● **What you are asked to do**
I would like you to return all of the records exactly as they stand.
- - -
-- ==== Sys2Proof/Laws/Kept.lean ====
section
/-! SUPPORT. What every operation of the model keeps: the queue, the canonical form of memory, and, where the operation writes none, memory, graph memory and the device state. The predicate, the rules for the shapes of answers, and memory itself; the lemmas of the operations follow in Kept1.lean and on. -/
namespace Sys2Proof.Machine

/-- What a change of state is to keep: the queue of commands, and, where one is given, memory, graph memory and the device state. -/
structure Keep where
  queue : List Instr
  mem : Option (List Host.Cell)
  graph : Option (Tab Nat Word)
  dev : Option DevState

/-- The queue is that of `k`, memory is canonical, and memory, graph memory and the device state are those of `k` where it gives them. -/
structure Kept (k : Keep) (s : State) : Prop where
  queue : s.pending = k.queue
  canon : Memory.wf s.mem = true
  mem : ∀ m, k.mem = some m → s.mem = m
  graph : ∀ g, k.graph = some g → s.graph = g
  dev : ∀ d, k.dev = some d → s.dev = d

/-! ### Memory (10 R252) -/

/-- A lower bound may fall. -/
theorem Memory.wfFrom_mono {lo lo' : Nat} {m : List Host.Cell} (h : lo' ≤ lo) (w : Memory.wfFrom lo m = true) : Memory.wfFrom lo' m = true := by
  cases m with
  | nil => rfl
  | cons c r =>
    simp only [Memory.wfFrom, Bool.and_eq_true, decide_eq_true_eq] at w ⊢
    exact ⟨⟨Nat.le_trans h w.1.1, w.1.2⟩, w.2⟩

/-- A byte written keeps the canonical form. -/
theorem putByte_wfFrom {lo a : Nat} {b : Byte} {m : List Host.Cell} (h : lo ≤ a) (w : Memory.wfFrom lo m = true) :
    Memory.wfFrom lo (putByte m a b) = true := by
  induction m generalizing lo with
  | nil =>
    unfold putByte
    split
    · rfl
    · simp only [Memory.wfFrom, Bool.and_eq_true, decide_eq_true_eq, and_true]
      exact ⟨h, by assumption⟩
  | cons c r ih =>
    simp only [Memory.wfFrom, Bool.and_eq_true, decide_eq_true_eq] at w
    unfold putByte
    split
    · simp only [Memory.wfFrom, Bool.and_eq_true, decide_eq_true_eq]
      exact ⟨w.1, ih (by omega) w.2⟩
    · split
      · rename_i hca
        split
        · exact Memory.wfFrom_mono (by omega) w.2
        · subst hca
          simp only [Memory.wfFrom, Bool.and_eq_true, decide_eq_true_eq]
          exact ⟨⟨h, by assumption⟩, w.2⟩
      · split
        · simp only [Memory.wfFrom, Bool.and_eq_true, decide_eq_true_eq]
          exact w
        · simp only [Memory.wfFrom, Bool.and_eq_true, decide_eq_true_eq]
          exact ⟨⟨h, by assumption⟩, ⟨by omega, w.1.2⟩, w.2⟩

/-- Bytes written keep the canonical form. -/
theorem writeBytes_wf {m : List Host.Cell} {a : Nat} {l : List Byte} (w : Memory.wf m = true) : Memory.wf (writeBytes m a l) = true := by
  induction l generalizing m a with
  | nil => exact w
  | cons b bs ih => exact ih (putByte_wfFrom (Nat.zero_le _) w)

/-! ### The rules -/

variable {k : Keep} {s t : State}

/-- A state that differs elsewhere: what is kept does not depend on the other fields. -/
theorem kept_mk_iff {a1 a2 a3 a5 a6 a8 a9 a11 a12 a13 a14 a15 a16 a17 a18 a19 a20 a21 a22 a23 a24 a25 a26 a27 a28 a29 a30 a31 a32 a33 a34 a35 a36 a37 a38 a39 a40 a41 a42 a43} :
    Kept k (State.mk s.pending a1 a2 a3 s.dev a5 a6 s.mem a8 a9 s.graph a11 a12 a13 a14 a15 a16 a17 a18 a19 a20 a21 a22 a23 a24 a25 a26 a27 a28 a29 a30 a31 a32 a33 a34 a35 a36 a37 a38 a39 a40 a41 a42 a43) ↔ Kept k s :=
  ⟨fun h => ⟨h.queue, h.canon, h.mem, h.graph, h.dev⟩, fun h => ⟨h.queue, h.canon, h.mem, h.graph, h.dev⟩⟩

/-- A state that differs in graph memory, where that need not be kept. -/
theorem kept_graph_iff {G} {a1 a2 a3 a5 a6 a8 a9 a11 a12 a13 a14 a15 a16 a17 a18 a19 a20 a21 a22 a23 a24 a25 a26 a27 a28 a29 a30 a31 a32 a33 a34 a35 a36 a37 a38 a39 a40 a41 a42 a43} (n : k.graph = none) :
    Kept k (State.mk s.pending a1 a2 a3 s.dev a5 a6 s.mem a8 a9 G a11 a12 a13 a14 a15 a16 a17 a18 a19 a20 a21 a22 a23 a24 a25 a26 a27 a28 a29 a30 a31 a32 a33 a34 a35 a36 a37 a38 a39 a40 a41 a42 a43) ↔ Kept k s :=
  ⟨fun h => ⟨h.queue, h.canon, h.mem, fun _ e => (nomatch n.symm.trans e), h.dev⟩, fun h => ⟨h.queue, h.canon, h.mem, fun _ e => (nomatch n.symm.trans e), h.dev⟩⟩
- - -
● **Task result**
-- ==== Sys2Proof/Laws/Kept.lean ====
section
/-! SUPPORT. What every operation of the model keeps: the queue, the canonical form of memory, and, where the operation writes none, memory, graph memory and the device state. The predicate, the rules for the shapes of answers, and memory itself; the lemmas of the operations follow in Kept1.lean and on. -/
namespace Sys2Proof.Machine

/-- What a change of state is to keep: the queue of commands, and, where one is given, memory, graph memory and the device state. -/
structure Keep where
  queue : List Instr
  mem : Option (List Host.Cell)
  graph : Option (Tab Nat Word)
  dev : Option DevState

/-- The queue is that of `k`, memory is canonical, and memory, graph memory and the device state are those of `k` where it gives them. -/
structure Kept (k : Keep) (s : State) : Prop where
  queue : s.pending = k.queue
  canon : Memory.wf s.mem = true
  mem : ∀ m, k.mem = some m → s.mem = m
  graph : ∀ g, k.graph = some g → s.graph = g
  dev : ∀ d, k.dev = some d → s.dev = d

/-! ### Memory (10 R252) -/

/-- A lower bound may fall. -/
theorem Memory.wfFrom_mono {lo lo' : Nat} {m : List Host.Cell} (h : lo' ≤ lo) (w : Memory.wfFrom lo m = true) : Memory.wfFrom lo' m = true := by
  cases m with
  | nil => rfl
  | cons c r =>
    simp only [Memory.wfFrom, Bool.and_eq_true, decide_eq_true_eq] at w ⊢
    exact ⟨⟨Nat.le_trans h w.1.1, w.1.2⟩, w.2⟩

/-- A byte written keeps the canonical form. -/
theorem putByte_wfFrom {lo a : Nat} {b : Byte} {m : List Host.Cell} (h : lo ≤ a) (w : Memory.wfFrom lo m = true) :
    Memory.wfFrom lo (putByte m a b) = true := by
  induction m generalizing lo with
  | nil =>
    unfold putByte
    split
    · rfl
    · simp only [Memory.wfFrom, Bool.and_eq_true, decide_eq_true_eq, and_true]
      exact ⟨h, by assumption⟩
  | cons c r ih =>
    simp only [Memory.wfFrom, Bool.and_eq_true, decide_eq_true_eq] at w
    unfold putByte
    split
    · simp only [Memory.wfFrom, Bool.and_eq_true, decide_eq_true_eq]
      exact ⟨w.1, ih (by omega) w.2⟩
    · split
      · rename_i hca
        split
        · exact Memory.wfFrom_mono (by omega) w.2
        · subst hca
          simp only [Memory.wfFrom, Bool.and_eq_true, decide_eq_true_eq]
          exact ⟨⟨h, by assumption⟩, w.2⟩
      · split
        · simp only [Memory.wfFrom, Bool.and_eq_true, decide_eq_true_eq]
          exact w
        · simp only [Memory.wfFrom, Bool.and_eq_true, decide_eq_true_eq]
          exact ⟨⟨h, by assumption⟩, ⟨by omega, w.1.2⟩, w.2⟩

/-- Bytes written keep the canonical form. -/
theorem writeBytes_wf {m : List Host.Cell} {a : Nat} {l : List Byte} (w : Memory.wf m = true) : Memory.wf (writeBytes m a l) = true := by
  induction l generalizing m a with
  | nil => exact w
  | cons b bs ih => exact ih (putByte_wfFrom (Nat.zero_le _) w)

/-! ### The rules -/

variable {k : Keep} {s t : State}

/-- A state that differs elsewhere: what is kept does not depend on the other fields. -/
theorem kept_mk_iff {a1 a2 a3 a5 a6 a8 a9 a11 a12 a13 a14 a15 a16 a17 a18 a19 a20 a21 a22 a23 a24 a25 a26 a27 a28 a29 a30 a31 a32 a33 a34 a35 a36 a37 a38 a39 a40 a41 a42 a43} :
    Kept k (State.mk s.pending a1 a2 a3 s.dev a5 a6 s.mem a8 a9 s.graph a11 a12 a13 a14 a15 a16 a17 a18 a19 a20 a21 a22 a23 a24 a25 a26 a27 a28 a29 a30 a31 a32 a33 a34 a35 a36 a37 a38 a39 a40 a41 a42 a43) ↔ Kept k s :=
  ⟨fun h => ⟨h.queue, h.canon, h.mem, h.graph, h.dev⟩, fun h => ⟨h.queue, h.canon, h.mem, h.graph, h.dev⟩⟩

/-- A state that differs in graph memory, where that need not be kept. -/
theorem kept_graph_iff {G} {a1 a2 a3 a5 a6 a8 a9 a11 a12 a13 a14 a15 a16 a17 a18 a19 a20 a21 a22 a23 a24 a25 a26 a27 a28 a29 a30 a31 a32 a33 a34 a35 a36 a37 a38 a39 a40 a41 a42 a43} (n : k.graph = none) :
    Kept k (State.mk s.pending a1 a2 a3 s.dev a5 a6 s.mem a8 a9 G a11 a12 a13 a14 a15 a16 a17 a18 a19 a20 a21 a22 a23 a24 a25 a26 a27 a28 a29 a30 a31 a32 a33 a34 a35 a36 a37 a38 a39 a40 a41 a42 a43) ↔ Kept k s :=
  ⟨fun h => ⟨h.queue, h.canon, h.mem, fun _ e => (nomatch n.symm.trans e), h.dev⟩, fun h => ⟨h.queue, h.canon, h.mem, fun _ e => (nomatch n.symm.trans e), h.dev⟩⟩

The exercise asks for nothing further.